In tal caso in cui la persona sia rimasta manifestamente lucida, ai fini del riconoscimento del danno, è irrilevante il lasso di tempo intercorso tra la lesione personale ed il decesso.
In termini, il presupposto per il risarcimento è la prova della cosciente e lucida percezione dell’ineluttabilità della propria fine da parte del paziente.
Potrebbero interessarti anche:
3. La decisione del Tribunale
Per quanto concerne il primo motivo di appello, la corte di secondo grado ha ritenuto fondato detto motivo, in quanto il tribunale di Napoli aveva effettuato una liquidazione equitativa pura del danno parentale invocato dagli attori, anche se in premessa aveva detto di far riferimento ai parametri tabellari a punti.
Infatti, il tribunale aveva ridotto l’importo previsto dai suddetti parametri dando rilievo al fatto che la condotta dei sanitari non aveva comportato la morte del paziente bensì la perdita di chance di sopravvivenza.
Tuttavia, secondo la corte d’appello, la condotta dei sanitari della struttura convenuta ha invece determinato la morte del paziente e non una mera diminuzione delle chances di sopravvivenza. Pertanto, non è possibile prendere i criteri tabellari in ragione delle precarie condizioni di salute del paziente.
Conseguentemente, il giudice di secondo grado ha aumentato l’importo, riconosciuto ai congiunti a titolo di risarcimento del danno per la perdita del rapporto parentale.
La corte d’appello di Napoli ha accolto anche il secondo motivo di appello, relativo al fatto che il tribunale di primo grado avrebbe errato nell’escludere il danno morale terminale in quanto dalla istruttoria svolta in giudizio era emerso che nei due giorni trascorsi tra l’intervento chirurgico e la morte del paziente quest’ultimo era cosciente.
In particolare, secondo i giudici d’appello, gli attori hanno dimostrato, come risulta dalla documentazione medica depositata, che, a seguito dell’intervento effettuato, il paziente è stato sveglio e cosciente per quasi ventiquattr’ore fino ad un paio di ore prima di subire l’arresto cardiaco fatale.

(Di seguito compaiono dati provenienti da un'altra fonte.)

/-- The search of target `i` (signal code times 256 plus satellite) ends; `bins` brings the samples taken for each bin of
its grid. A target that heads the list is searched before the others (04 R75). -/
def searchEnd (i : Nat) (bins : List BinSamples) (s : State) : State :=
  let sig := BitVec.ofNat 8 (i / 256)
  let sv := BitVec.ofNat 8 i
  let mayRun := match targetState s sig sv with
    | none => !anyFirst s
    | some (.first _ _ _) => true
    | _ => false
  if mayRun && sigUsable s sig.toNat && listed s sig sv then
    let (w, s) := searchWindow s sig sv
    let (z, s) := takeFree s
    setTarget s sig sv (some (match candidate s sig sv w (z % 2 = 1) bins with
      | some c => .verifying c.1 c.2
      | none => .excluded (s.tb.up + nsUp 10000000000)))
  else s

def execSearch (i : Nat) (bins : List BinSamples) (s : State) : Res := live s (searchEnd i bins)

/-- One re-test: the best of the 3 x 3 cells round the candidate reaches THRESH on fresh samples (04 R75). -/
def reTest (s : State) (sig sv : Byte) (bin : Int) (ph : Nat) (z : Bool) (t : List BinSamples) : Bool :=
  let g := signalOf sig.toNat
  let rows := ((binsAround bin 1).zip t).map fun x => powerRow s sig sv ⟨[], none⟩ x.1 x.2
  let cells := rows.map fun r => (r, rowPeak (r.filter fun v => phaseDist g v.1 ph ≤ 1))
  match cells.foldl (fun (a : Option (PowerRow × (Nat × Nat))) c => match a with
      | some b => if b.2.2 < c.2.2 then some c else a
      | none => some c) none with
  | some c => ratioReaches g s.gn.cfg.thresh.toNat z c.1 c.2.1 c.2.2
  | none => false

/-- The outcome of re-tests in order: true once M pass, false once more than N - M fail (04 R75). -/
def reTests (m n : Nat) : Nat → Nat → List Bool → Option Bool
  | _, _, [] => none
  | p, f, t :: r =>
    let p := if t then p + 1 else p
    let f := if t then f else f + 1
    if m ≤ p then some true else if n - m < f then some false else reTests m n p f r

/-- Eviction key (04 R78). -/
def evictKey (e : Option Int) : Int := e.getD (-91)

/-- Channel `a` yields before channel `b`: lower key, then lower latched C/N0, then higher number (04 R78). -/
def yieldsBefore (s : State) (a b : Nat × GnChan) : Bool :=
  let ka := evictKey (elevOf s a.2.sig a.2.sv); let kb := evictKey (elevOf s b.2.sig b.2.sv)
  ka < kb || (ka = kb && (a.2.cn0 < b.2.cn0 || (a.2.cn0 = b.2.cn0 && b.1 < a.1)))

def lowestChan (s : State) : List (Nat × GnChan) → Option (Nat × GnChan)
  | [] => none
  | a :: r =>
    match lowestChan s r with
    | none => some a
    | some b => some (if yieldsBefore s a b then a else b)

/-- A candidate occupies channel `n` in PULL_IN, with its Doppler and code phase. -/
def occupy (s : State) (n : Nat) (sig sv : Byte) (bin : Int) (ph : Nat) : State :=
  let g := signalOf sig.toNat
  let s := setTarget s sig sv (some .onChannel)
  gnMirror { s with gn := { s.gn with chans := vmod s.gn.chans n fun _ =>
      { GnChan.reset with
        state := .pullIn
        sig := sig
        sv := sv
        since := s.tb.up
        cohAt := s.tb.up
        doppler := BitVec.ofInt 32 (bin * 128000)
        codePh := ph * g.chipKhz * 65536 / decKhz g } } }

/-- A verified candidate takes a free channel (which one is a free value), evicts, or is declined (04 R75, R78). -/
def placeCandidate (s : State) (sig sv : Byte) (bin : Int) (ph : Nat) : State :=
  let idx := listIdx s.gn.chans.toList
  let free := idx.filter fun c => c.2.state == .free
  if free.length = 0 then
    match lowestChan s (idx.filter fun c => c.2.state == .track) with
    | some (n, c) =>
      if evictKey (elevOf s c.sig c.sv) + 2 ≤ evictKey (elevOf s sig sv) then
        let s := setTarget s c.sig c.sv none
        occupy { s with gn := { s.gn with evictCnt := s.gn.evictCnt + 1 } } n sig sv bin ph
      else setTarget s sig sv (some (.excluded (s.tb.up + nsUp 60000000000)))
    | none => setTarget s sig sv (some (.excluded (s.tb.up + nsUp 60000000000)))
  else
    let (f, s) := takeFree s
    occupy s ((free.map (·.1)).getD (f % free.length) 0) sig sv bin ph

/-- The re-tests of target `i` end; `tests` brings the fresh samples of each, by the three bins (04 R75). -/
def verifyEnd (i : Nat) (tests : List (List BinSamples)) (s : State) : State :=
  let sig := BitVec.ofNat 8 (i / 256)
  let sv := BitVec.ofNat 8 i
  match targetState s sig sv with
  | some (.verifying bin ph) =>
    if sigUsable s sig.toNat then
      let (z, s) := takeFree s
      match reTests s.gn.cfg.m.toNat s.gn.cfg.n.toNat 0 0 (tests.map (reTest s sig sv bin ph (z % 2 = 1))) with
      | some true => placeCandidate s sig sv bin ph
      | some false => setTarget s sig sv (some (.excluded (s.tb.up + nsUp 10000000000)))
      | none => s
    else s
  | _ => s

def execVerify (i : Nat) (tests : List (List BinSamples)) (s : State) : Res := live s (verifyEnd i tests)

/-- An exclusion or a place at the head of the list runs out (04 R75). -/
def listReturn (i : Nat) (s : State) : State :=
  let sig := BitVec.ofNat 8 (i / 256)
  let sv := BitVec.ofNat 8 i
  match targetState s sig sv with
  | some (.excluded t) => if t ≤ s.tb.up then setTarget s sig sv none else s
  | some (.first t _ _) => if t ≤ s.tb.up then setTarget s sig sv none else s
  | _ => s

def execSearchListReturn (i : Nat) (s : State) : Res := live s (listReturn i)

Secondo la corte d’appello di Napoli, quindi, durante tale spazio di tempo in cui è stato sveglio e cosciente, il paziente è stato sottoposto ad esami, terapie e consulenza cardiologica, da lui direttamente percepite e che sono sintomatiche di complicazioni, senz’altro idonee a farvi percepire l’esposizione al rischio dell’approssimarsi della morte.

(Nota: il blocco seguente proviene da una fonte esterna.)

/-- PACKET_FORWARD: a packet of the router arrives, is dropped and counted, waits for credits for the whole of it, or goes on by
one flit, behind no other packet of its channel and with no flit that has not arrived (14 R330, R332, R333, R335 to R337). -/
def Obligations.PacketsAreForwarded : Prop :=
  ∀ (s : State) (i : Nat) (p : Packet), Awake s → s.fab.router[i]? = some p →
    (nextHop s p = .here → p.out = none → p.more = false → s.hlt.warmBegun = false → knownOps.contains p.op = true →
      Runs (.packetForward i) s fun t =>
        t.fab.router = s.fab.router.eraseIdx i ∧ t.fab.intake = s.fab.intake ++ [{ p with num := s.fab.nextNum }] ∧
          t.fab.nextNum = s.fab.nextNum + 1) ∧
    (nextHop s p = .here → p.out = none → p.more = false → s.hlt.warmBegun = true →
      Runs (.packetForward i) s fun t => t.fab.router = s.fab.router.eraseIdx i ∧ t.fab.intake = s.fab.intake) ∧
    (nextHop s p = .drop → p.out = none → p.more = false →
      Runs (.packetForward i) s fun t =>
        t.fab.router = s.fab.router.eraseIdx i ∧ t.fab.routeDrop = s.fab.routeDrop + 1 ∧ t.fab.intake = s.fab.intake) ∧
    (nextHop s p = .here ∨ nextHop s p = .drop → p.out = none → p.more = true →
      Runs (.packetForward i) s fun t => t = s) ∧
    (∀ (ls : List Nat) (upper : Bool) (route : Byte) (m : Fin 24) (vc : Nat), p.out = none → nextHop s p = .on ls upper route →
      vc = 2 * packetClass p.op p.flags + b2n upper → bestLink s vc ls = some m.val →
      (flitCount p ≤ vget (linkOf s m).credits vc 0 → channelBusy s m vc = false → mayLeave s p ⟨m, vc, route, 0⟩ = true →
        Runs (.packetForward i) s fun t =>
          t.fab.router = (if flitCount p ≤ 1 then s.fab.router.eraseIdx i
            else s.fab.router.set i { p with out := some ⟨m, vc, route, 1⟩ }) ∧
          (linkOf t m).txSeq = (linkOf s m).txSeq + 1 ∧
          vget (linkOf t m).credits vc 0 = vget (linkOf s m).credits vc 0 - flitCount p) ∧
      ((vget (linkOf s m).credits vc 0 < flitCount p ∨ channelBusy s m vc = true ∨ mayLeave s p ⟨m, vc, route, 0⟩ = false) →
        Runs (.packetForward i) s fun t => t = s)) ∧
    (∀ (e : Egress) (m : Fin 24), p.out = some e → e.link = m.val →
      (mayLeave s p e = true →
        Runs (.packetForward i) s fun t =>
          t.fab.router = (if flitCount p ≤ e.sent + 1 then s.fab.router.eraseIdx i
            else s.fab.router.set i { p with out := some { e with sent := e.sent + 1 } }) ∧
          (linkOf t m).txSeq = (linkOf s m).txSeq + 1 ∧ (linkOf t m).credits = (linkOf s m).credits) ∧
      (mayLeave s p e = false → Runs (.packetForward i) s fun t => t = s)) ∧
    (p.destChip = myChip s → s.fab.chipId.isSome = true → nextHop s p = .here)
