/-! ### modStream -/

@[simp] theorem modStream_tb (s : State) (i) (f) : (modStream s i f).tb = s.tb := rfl
@[simp] theorem modStream_cal (s : State) (i) (f) : (modStream s i f).cal = s.cal := rfl
@[simp] theorem modStream_gn (s : State) (i) (f) : (modStream s i f).gn = s.gn := rfl
@[simp] theorem modStream_mbx (s : State) (i) (f) : (modStream s i f).mbx = s.mbx := rfl
@[simp] theorem modStream_hl (s : State) (i) (f) : (modStream s i f).hl = s.hl := rfl
@[simp] theorem modStream_xl (s : State) (i) (f) : (modStream s i f).xl = s.xl := rfl
@[simp] theorem modStream_acc (s : State) (i) (f) : (modStream s i f).acc = s.acc := rfl
@[simp] theorem modStream_nextAcc (s : State) (i) (f) : (modStream s i f).nextAcc = s.nextAcc := rfl
@[simp] theorem modStream_tw (s : State) (i) (f) : (modStream s i f).tw = s.tw := rfl
@[simp] theorem modStream_cores (s : State) (i) (f) : (modStream s i f).cores = s.cores := rfl
@[simp] theorem modStream_bridled (s : State) (i) (f) : (modStream s i f).bridled = s.bridled := rfl
@[simp] theorem modStream_sch (s : State) (i) (f) : (modStream s i f).sch = s.sch := rfl
@[simp] theorem modStream_fab (s : State) (i) (f) : (modStream s i f).fab = s.fab := rfl
@[simp] theorem modStream_hlt (s : State) (i) (f) : (modStream s i f).hlt = s.hlt := rfl
@[simp] theorem modStream_pwr (s : State) (i) (f) : (modStream s i f).pwr = s.pwr := rfl
@[simp] theorem modStream_sec (s : State) (i) (f) : (modStream s i f).sec = s.sec := rfl
@[simp] theorem modStream_out (s : State) (i) (f) : (modStream s i f).out = s.out := rfl
@[simp] theorem modStream_freeCtr (s : State) (i) (f) : (modStream s i f).freeCtr = s.freeCtr := rfl
@[simp] theorem modStream_pending (s : State) (i) (f) : (modStream s i f).pending = s.pending := rfl

/-! ### modLink -/

@[simp] theorem modLink_tb (s : State) (l) (f) : (modLink s l f).tb = s.tb := rfl
@[simp] theorem modLink_cal (s : State) (l) (f) : (modLink s l f).cal = s.cal := rfl
@[simp] theorem modLink_gn (s : State) (l) (f) : (modLink s l f).gn = s.gn := rfl
@[simp] theorem modLink_mbx (s : State) (l) (f) : (modLink s l f).mbx = s.mbx := rfl
@[simp] theorem modLink_hl (s : State) (l) (f) : (modLink s l f).hl = s.hl := rfl
@[simp] theorem modLink_xl (s : State) (l) (f) : (modLink s l f).xl = s.xl := rfl
@[simp] theorem modLink_acc (s : State) (l) (f) : (modLink s l f).acc = s.acc := rfl
@[simp] theorem modLink_nextAcc (s : State) (l) (f) : (modLink s l f).nextAcc = s.nextAcc := rfl
@[simp] theorem modLink_tw (s : State) (l) (f) : (modLink s l f).tw = s.tw := rfl
@[simp] theorem modLink_cores (s : State) (l) (f) : (modLink s l f).cores = s.cores := rfl
@[simp] theorem modLink_bridled (s : State) (l) (f) : (modLink s l f).bridled = s.bridled := rfl
@[simp] theorem modLink_te (s : State) (l) (f) : (modLink s l f).te = s.te := rfl
@[simp] theorem modLink_sch (s : State) (l) (f) : (modLink s l f).sch = s.sch := rfl
@[simp] theorem modLink_hlt (s : State) (l) (f) : (modLink s l f).hlt = s.hlt := rfl
@[simp] theorem modLink_pwr (s : State) (l) (f) : (modLink s l f).pwr = s.pwr := rfl
@[simp] theorem modLink_sec (s : State) (l) (f) : (modLink s l f).sec = s.sec := rfl
@[simp] theorem modLink_out (s : State) (l) (f) : (modLink s l f).out = s.out := rfl
@[simp] theorem modLink_freeCtr (s : State) (l) (f) : (modLink s l f).freeCtr = s.freeCtr := rfl
@[simp] theorem modLink_pending (s : State) (l) (f) : (modLink s l f).pending = s.pending := rfl
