/-- A trigger on another vector leaves this one. -/
theorem msixNow_vec_other (s : State) {v : Fin 256} {w : Nat} (apart : v.val ≠ w) :
    (msixNow s w).hl.vecs[v] = s.hl.vecs[v] := by
  unfold msixNow msixSend
  split
  · exact vmod_vec_other _ apart _
  · split
    · exact vmod_vec_other _ apart _
    · dsimp only
      split
      · exact vmod_vec_other _ apart _
      · exact vmod_vec_other _ apart _

/-- A trigger on an open vector outside its gap, with the host reached, sends its message and leaves nothing pending. -/
theorem msixNow_sends {s : State} {v : Fin 256} (o : vecOpen s v = true) (g : vecGap s v = false) (u : hostUp s = true) :
    (msixNow s v).out = s.out ++ [message s v] ∧ (msixNow s v).hl.vecs[v] = (s.hl.vecs[v]).sentAt s.tb.up := by
  refine ⟨msixNow_out o g u, ?_⟩
  rw [msixNow, o, g]
  exact msixSend_vec s v

/-- A vector whose message is pending, and that can send it, does. -/
def sendOne (s : State) (v : Nat) : State :=
  if (vget s.hl.vecs v ⟨0, false, false, none⟩).pend && vecOpen s v then msixNow s v else s

theorem sendPending_eq (s : State) : sendPending s = (List.range 256).foldl sendOne s := rfl

theorem Quiet.ofSendOne (s : State) (v : Nat) : Quiet s (sendOne s v) := .ofIte s (.ofMsixNow s v) (.refl s)

theorem Quiet.foldl {α : Type} {f : State → α → State} (h : ∀ s a, Quiet s (f s a)) (l : List α) (s : State) :
    Quiet s (l.foldl f s) := by
  induction l generalizing s with
  | nil => exact .refl s
  | cons a l ih => exact (h s a).trans (ih _)

theorem Quiet.cfg {s t : State} (q : Quiet s t) : t.hl.cfg = s.hl.cfg := congrArg HostSettings.cfg q.settings

theorem Quiet.link {s t : State} (q : Quiet s t) : t.hl.link = s.hl.link := congrArg HostSettings.link q.settings

theorem Quiet.ofPostsGo (s : State) : Quiet s (postsGo s) := .ofDrainPosts s _

theorem Quiet.ofSendPending (s : State) : Quiet s (sendPending s) := .foldl .ofSendOne _ s

theorem sendOne_vec_other (s : State) {v : Fin 256} {w : Nat} (apart : v.val ≠ w) : (sendOne s w).hl.vecs[v] = s.hl.vecs[v] := by
  unfold sendOne
  split
  · exact msixNow_vec_other s apart
  · rfl

theorem sendAll_vec_other {l : List Nat} {v : Fin 256} (apart : v.val ∉ l) (s : State) :
    (l.foldl sendOne s).hl.vecs[v] = s.hl.vecs[v] := by
  induction l generalizing s with
  | nil => rfl
  | cons w l ih =>
    obtain ⟨first, rest⟩ := not_or.mp (mt List.mem_cons.mpr apart)
    exact (ih rest _).trans (sendOne_vec_other s first)

/-- Within the same settings a vector is open as before, and its message is the same. -/
theorem vecOpen_eq {s t : State} (h : hostSettings t = hostSettings s) (v : Nat) : vecOpen t v = vecOpen s v := by
  have cfg : t.hl.cfg = s.hl.cfg := congrArg HostSettings.cfg h
  rw [vecOpen, vecOpen, cfg]

theorem message_eq {s t : State} (h : hostSettings t = hostSettings s) (v : Nat) : message t v = message s v := by
  have cfg : t.hl.cfg = s.hl.cfg := congrArg HostSettings.cfg h
  rw [message, message, cfg]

In considerazione di ciò, la corte d’appello ha ritenuto di poter riconoscere il danno morale terminale favore del paziente, in quanto deve ritenersi che la vittima abbia avuto consapevolezza e si sia potuto rendere conto della fine imminente.

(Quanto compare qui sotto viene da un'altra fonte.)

-- ==== Sys2Proof/WellFormed.lean ====
section
/-! DEFINITION. Which instructions are well formed: the legal index ranges of R63. Every host command is (R60). -/

namespace Sys2Proof

/-- `idx` is in the legal range R63 gives its operation. -/
def Instr.wf : Instr → Bool
  | .ldw j => decide (j.toNat ≤ 15)
  | .wgen j => decide (16 ≤ j.toNat ∧ j.toNat ≤ 67)
  | .wpgen j => decide (j.toNat ≤ 63)
  | .round i => decide (i.toNat ≤ 63)
  | .wait | .chk | .pad | .init | .ldblk | .save | .ffwd | .nxtb | .digest | .hex | .done => true
  | .compute _ _ | .computeHex _ _ => true

end Sys2Proof
end

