-- ==== Sys2Proof/Machine/DigestAssembler.lean ====
section
/-! DEFINITION. The Digest Assembler (44_digest_assembler.md): `DIGEST`, `HEX`, `hexchar`. -/

namespace Sys2Proof.Machine

/-- The 32 digest bytes: each register as four bytes, most significant first, `A` first (R115). -/
def digestBytes (r : Octet Word) : List Byte := (octetList r).flatMap unbe32

/-- `hexchar(n)`: the ASCII code of the lowercase hexadecimal digit (R116; PRESUMED, log 9). -/
def hexchar (n : BitVec 4) : Byte :=
  if n.toNat ≤ 9 then BitVec.ofNat 8 (0x30 + n.toNat) else BitVec.ofNat 8 (0x61 + (n.toNat - 10))

/-- The eight characters of one register, most significant nibble first, zeros kept (R117). -/
def hexWord (w : Word) : List Byte :=
  (List.range 8).map fun d => hexchar (w.extractLsb' (28 - 4 * d) 4)

/-- The 64 characters of the hexadecimal view (R117). -/
def hexBytes (r : Octet Word) : List Byte := (octetList r).flatMap hexWord

/-- `DIGEST` (R115). -/
def execDigest (s : State) : Host.Outcome State Fault Refusal :=
  .next (((s.withDg (s.dg.writeBytes 0 (digestBytes s.regWords))).withPhase .finalized).withSeq
    (if s.cmdop.value = 1#1 then controlWord .hex 0 else controlWord .done 0))

/-- `HEX` (R117). -/
def execHex (s : State) : Host.Outcome State Fault Refusal :=
  .next ((s.withHx (s.hx.writeBytes 0 (hexBytes s.regWords))).withSeq (controlWord .done 0))

end Sys2Proof.Machine
end

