-- ==== Sys2Proof/Laws/Ops.lean ====
section
/-! SUPPORT. What each shared operation can do, said once. -/

namespace Sys2Proof.Machine

/-- `memRead` answers bytes only inside the space, and then exactly the bytes single reads give. -/
theorem memRead_eq_ok {s : State} {sp : Space} {a n : Nat} {bs : List Byte} :
    memRead s sp a n = .ok bs ↔
      a + n ≤ s.size sp ∧ bs.length = n ∧ ∀ t, t < n → (s.space sp).read (a + t) = bs[t]? := by
  rw [memRead]
  split
  · cases h : (s.space sp).readBytes a n with
    | none =>
      simp only [reduceCtorEq, false_iff, not_and]
      intro _ hl hg
      have := Memory.readBytes_eq_some.2 ⟨hl, hg⟩
      rw [h] at this
      exact absurd this (by simp)
    | some cs =>
      simp only [Except.ok.injEq]
      constructor
      · rintro rfl; exact ⟨‹_›, Memory.readBytes_eq_some.1 h⟩
      · rintro ⟨_, hl, hg⟩
        exact Option.some.inj (h.symm.trans (Memory.readBytes_eq_some.2 ⟨hl, hg⟩))
  · simp only [reduceCtorEq, false_iff, not_and]; intro h; omega

/-- `memRead` stops only with one of its two faults. -/
theorem memRead_eq_error {s : State} {sp : Space} {a n : Nat} {f : Fault} (h : memRead s sp a n = .error f) :
    f = .noValue sp ∨ f = .noSuchAddress sp := by
  rw [memRead] at h
  split at h
  · split at h
    · cases h
    · cases h; exact .inl rfl
  · cases h; exact .inr rfl

/-- `raise` changes the response and `SEQ`, nothing else (R141). -/
theorem raise_eq (e : HashError) (s : State) :
    raise e s = { s with rspStatus := e.status, rspValid := 1, seq := 0x000 } := rfl

/-- `accept` writes the latch, clears the response, discards the result and goes to `CHK` (R125). -/
theorem accept_eq (op p : BitVec 1) (l : BitVec 64) (s : State) :
    accept op p l s = { s with cmdop := ⟨op, true⟩, pres := ⟨p, true⟩, lreg := ⟨l, true⟩, rspValid := 0,
                               phase := .idle, dg := [], hx := [], seq := 0x100 } := rfl

/-- A presented command is accepted while ready and ignored while busy (R125, R135). -/
theorem command_cases (op p : BitVec 1) (l : BitVec 64) (s : State) :
    (cmdReady s = 1#1 ∧ command op p l s = accept op p l s) ∨ (cmdReady s ≠ 1#1 ∧ command op p l s = s) := by
  by_cases h : cmdReady s = 1#1
  · exact .inl ⟨h, if_pos h⟩
  · exact .inr ⟨h, if_neg h⟩

/-- The three ways a step can go: reset, a refused control word, or the fetched instruction. -/
theorem step_cases (s : State) :
    (s.ports.rst = 1#1 ∧ step s = .next (applyReset s)) ∨
    (s.ports.rst ≠ 1#1 ∧ ∃ r, fetch s = .error r ∧ step s = .refused r) ∨
    (s.ports.rst ≠ 1#1 ∧ ∃ i, fetch s = .ok i ∧ step s = exec i s) := by
  by_cases h : s.ports.rst = 1#1
  · exact .inl ⟨h, by simp [step, h]⟩
  · cases hf : fetch s with
    | error r => exact .inr (.inl ⟨h, r, rfl, by simp [step, h, hf]⟩)
    | ok i => exact .inr (.inr ⟨h, i, rfl, by simp [step, h, hf]⟩)

/-- Setting the ports touches no space. -/
@[simp] theorem State.withPorts_space (s : State) (p : Ports) (sp : Space) :
    (s.withPorts p).space sp = s.space sp := by cases sp <;> rfl

/-- Setting the ports changes no size. -/
@[simp] theorem State.withPorts_size (s : State) (p : Ports) (sp : Space) :
    (s.withPorts p).size sp = s.size sp := by cases sp <;> rfl

/-- A read does not depend on the ports. -/
@[simp] theorem memRead_withPorts (s : State) (p : Ports) (sp : Space) (a n : Nat) :
    memRead (s.withPorts p) sp a n = memRead s sp a n := by
  simp [memRead]

end Sys2Proof.Machine
end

Conseguentemente i giudici hanno liquidato, in via equitativa, il danno in questione a favore del paziente deceduto in euro 10.000, applicando le apposite tabelle del tribunale di Milano che prevedono un importo di euro 10.000 per ogni giorno di sopravvivenza dopo la acquisizione della consapevolezza della concreta probabilità del decesso.